• Task requirements: From the entries that follow, report every line in which "notOff" occurs.
[Source material — start]
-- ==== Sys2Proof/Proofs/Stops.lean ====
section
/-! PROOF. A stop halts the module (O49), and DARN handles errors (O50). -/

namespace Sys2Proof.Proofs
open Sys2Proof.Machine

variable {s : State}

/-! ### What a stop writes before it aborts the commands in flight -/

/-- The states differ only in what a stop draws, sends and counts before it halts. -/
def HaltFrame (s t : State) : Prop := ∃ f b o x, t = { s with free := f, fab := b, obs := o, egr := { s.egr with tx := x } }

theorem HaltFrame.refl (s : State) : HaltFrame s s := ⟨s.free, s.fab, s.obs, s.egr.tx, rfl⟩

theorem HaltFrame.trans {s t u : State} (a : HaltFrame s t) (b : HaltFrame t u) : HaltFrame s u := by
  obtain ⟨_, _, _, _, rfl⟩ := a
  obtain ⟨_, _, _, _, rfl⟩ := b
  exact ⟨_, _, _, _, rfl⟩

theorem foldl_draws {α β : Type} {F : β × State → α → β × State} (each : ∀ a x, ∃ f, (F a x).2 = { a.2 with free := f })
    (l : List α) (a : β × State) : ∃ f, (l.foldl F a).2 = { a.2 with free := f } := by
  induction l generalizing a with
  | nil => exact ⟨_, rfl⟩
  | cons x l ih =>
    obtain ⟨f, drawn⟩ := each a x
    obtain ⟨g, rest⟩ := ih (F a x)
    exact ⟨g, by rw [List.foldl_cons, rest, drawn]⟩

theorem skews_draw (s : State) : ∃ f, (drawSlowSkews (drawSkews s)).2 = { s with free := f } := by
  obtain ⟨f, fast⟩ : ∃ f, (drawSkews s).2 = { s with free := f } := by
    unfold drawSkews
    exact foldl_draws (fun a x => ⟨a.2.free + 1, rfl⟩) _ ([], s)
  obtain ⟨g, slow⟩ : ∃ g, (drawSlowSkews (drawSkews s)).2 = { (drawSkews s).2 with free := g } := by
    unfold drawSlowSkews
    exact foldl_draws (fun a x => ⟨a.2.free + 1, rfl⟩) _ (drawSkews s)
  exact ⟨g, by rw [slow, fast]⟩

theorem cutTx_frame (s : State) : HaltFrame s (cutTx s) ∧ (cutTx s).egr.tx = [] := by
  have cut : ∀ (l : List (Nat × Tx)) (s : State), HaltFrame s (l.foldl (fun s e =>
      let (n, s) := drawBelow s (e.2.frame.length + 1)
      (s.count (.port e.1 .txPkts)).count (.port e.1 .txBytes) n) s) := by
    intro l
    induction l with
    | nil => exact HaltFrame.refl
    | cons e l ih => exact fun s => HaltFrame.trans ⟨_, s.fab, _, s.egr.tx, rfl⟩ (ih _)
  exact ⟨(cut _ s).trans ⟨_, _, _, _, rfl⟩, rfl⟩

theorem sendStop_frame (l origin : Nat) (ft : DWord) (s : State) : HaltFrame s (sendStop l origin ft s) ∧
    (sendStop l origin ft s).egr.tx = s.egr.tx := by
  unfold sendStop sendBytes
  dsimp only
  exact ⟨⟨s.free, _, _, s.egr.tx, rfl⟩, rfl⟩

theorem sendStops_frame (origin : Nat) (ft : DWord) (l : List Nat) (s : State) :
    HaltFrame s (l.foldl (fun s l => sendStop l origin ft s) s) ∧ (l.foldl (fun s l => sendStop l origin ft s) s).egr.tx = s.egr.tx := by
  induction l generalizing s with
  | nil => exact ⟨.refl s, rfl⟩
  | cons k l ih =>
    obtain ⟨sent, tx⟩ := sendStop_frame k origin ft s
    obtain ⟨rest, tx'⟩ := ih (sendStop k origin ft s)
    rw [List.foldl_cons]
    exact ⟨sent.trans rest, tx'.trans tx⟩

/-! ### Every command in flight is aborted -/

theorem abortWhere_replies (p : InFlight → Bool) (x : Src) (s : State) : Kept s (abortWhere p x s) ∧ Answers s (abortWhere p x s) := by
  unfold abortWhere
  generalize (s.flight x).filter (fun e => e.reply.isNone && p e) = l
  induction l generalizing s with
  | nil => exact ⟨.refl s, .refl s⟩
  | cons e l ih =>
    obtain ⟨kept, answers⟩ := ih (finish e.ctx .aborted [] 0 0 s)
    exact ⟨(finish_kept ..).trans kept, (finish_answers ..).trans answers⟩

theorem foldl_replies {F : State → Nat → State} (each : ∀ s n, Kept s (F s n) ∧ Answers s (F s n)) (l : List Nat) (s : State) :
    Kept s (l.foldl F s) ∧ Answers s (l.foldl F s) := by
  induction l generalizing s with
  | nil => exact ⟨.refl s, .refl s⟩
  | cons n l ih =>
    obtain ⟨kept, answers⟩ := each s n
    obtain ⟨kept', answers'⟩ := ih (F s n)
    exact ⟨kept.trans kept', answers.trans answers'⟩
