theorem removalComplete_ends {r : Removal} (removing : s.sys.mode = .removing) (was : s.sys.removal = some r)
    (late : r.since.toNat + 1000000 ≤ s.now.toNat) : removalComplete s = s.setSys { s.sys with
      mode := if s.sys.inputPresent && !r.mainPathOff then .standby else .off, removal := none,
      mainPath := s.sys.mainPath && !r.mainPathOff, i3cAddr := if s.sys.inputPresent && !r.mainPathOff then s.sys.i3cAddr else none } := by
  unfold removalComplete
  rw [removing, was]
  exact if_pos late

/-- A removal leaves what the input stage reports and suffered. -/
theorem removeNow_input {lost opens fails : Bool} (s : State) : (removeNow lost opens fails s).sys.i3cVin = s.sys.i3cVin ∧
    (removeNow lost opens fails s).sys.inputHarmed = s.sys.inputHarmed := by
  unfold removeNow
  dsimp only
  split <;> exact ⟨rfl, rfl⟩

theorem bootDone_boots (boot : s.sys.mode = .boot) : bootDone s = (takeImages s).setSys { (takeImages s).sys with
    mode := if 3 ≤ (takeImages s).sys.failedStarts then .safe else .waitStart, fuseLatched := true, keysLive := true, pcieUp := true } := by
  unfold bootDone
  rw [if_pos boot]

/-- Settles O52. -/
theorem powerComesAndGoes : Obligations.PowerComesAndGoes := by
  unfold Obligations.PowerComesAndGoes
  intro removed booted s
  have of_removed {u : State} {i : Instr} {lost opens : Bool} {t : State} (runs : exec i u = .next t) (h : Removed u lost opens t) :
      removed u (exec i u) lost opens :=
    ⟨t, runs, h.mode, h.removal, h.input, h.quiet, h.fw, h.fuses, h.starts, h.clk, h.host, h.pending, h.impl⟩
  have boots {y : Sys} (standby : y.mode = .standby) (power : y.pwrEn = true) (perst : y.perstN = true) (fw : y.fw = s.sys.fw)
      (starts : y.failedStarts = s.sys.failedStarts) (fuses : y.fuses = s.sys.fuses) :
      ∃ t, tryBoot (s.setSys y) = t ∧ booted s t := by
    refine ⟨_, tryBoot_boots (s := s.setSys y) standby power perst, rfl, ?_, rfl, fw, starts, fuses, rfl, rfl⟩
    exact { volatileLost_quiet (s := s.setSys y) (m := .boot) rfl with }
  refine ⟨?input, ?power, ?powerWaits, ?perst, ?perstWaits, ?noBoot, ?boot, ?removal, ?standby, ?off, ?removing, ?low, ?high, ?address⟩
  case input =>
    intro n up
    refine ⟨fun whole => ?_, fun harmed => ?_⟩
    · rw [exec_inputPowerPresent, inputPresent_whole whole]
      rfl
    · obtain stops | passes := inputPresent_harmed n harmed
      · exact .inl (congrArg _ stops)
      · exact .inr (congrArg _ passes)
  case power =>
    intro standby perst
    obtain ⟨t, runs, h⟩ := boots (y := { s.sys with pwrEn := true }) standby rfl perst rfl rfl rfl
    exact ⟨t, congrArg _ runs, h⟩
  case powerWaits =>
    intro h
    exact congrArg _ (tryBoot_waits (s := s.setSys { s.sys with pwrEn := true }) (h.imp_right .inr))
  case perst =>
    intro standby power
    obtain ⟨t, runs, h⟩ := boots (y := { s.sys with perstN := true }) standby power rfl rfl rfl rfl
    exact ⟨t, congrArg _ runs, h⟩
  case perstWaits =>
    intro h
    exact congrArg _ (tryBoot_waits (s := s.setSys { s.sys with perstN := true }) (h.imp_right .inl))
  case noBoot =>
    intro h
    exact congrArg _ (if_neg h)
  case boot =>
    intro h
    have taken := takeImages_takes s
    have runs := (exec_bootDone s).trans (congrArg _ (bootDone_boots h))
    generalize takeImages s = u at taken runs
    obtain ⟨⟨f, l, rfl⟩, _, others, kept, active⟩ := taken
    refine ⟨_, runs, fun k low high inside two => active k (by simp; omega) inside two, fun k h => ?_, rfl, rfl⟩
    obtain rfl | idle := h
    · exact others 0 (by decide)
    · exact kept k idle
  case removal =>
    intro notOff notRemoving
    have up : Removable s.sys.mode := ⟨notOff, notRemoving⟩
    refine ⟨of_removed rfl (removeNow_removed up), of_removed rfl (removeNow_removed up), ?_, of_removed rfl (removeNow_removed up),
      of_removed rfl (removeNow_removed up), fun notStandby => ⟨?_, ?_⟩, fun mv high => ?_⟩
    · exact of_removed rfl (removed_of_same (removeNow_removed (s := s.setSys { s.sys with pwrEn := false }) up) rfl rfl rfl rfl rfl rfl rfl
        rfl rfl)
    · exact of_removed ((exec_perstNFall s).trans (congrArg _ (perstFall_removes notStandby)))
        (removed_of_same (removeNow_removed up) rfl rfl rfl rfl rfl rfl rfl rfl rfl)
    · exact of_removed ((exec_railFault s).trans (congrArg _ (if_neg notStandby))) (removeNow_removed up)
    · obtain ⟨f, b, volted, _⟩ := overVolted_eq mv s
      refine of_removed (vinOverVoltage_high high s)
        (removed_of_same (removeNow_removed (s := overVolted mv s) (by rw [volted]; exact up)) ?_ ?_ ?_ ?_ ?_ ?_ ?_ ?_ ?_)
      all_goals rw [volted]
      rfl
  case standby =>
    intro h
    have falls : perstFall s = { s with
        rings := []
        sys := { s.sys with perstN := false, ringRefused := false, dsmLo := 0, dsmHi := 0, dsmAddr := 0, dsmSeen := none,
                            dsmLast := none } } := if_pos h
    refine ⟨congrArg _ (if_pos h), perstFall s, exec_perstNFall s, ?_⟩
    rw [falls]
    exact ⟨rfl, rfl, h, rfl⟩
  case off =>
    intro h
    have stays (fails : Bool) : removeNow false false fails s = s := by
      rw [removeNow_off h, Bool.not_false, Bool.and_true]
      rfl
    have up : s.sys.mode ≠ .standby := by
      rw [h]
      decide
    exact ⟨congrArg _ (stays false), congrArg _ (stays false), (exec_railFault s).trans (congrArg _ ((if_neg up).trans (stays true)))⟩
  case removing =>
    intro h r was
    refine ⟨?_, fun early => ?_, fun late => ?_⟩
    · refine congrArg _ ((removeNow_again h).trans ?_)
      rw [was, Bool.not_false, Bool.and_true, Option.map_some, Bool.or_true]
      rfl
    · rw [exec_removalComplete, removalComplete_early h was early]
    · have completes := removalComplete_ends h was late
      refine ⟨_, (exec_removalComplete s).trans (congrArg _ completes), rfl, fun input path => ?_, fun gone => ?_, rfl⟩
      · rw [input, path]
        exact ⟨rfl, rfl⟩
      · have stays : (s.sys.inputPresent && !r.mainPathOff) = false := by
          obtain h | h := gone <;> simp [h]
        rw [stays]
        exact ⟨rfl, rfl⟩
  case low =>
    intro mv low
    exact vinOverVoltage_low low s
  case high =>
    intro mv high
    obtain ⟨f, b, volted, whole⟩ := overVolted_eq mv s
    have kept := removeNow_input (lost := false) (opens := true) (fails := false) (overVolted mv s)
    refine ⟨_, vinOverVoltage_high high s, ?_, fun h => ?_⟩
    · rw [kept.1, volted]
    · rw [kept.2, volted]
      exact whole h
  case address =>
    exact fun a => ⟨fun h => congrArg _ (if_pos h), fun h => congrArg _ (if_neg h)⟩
[Source material — finish]
• Answer below:
    intro notOff notRemoving
    have up : Removable s.sys.mode := ⟨notOff, notRemoving⟩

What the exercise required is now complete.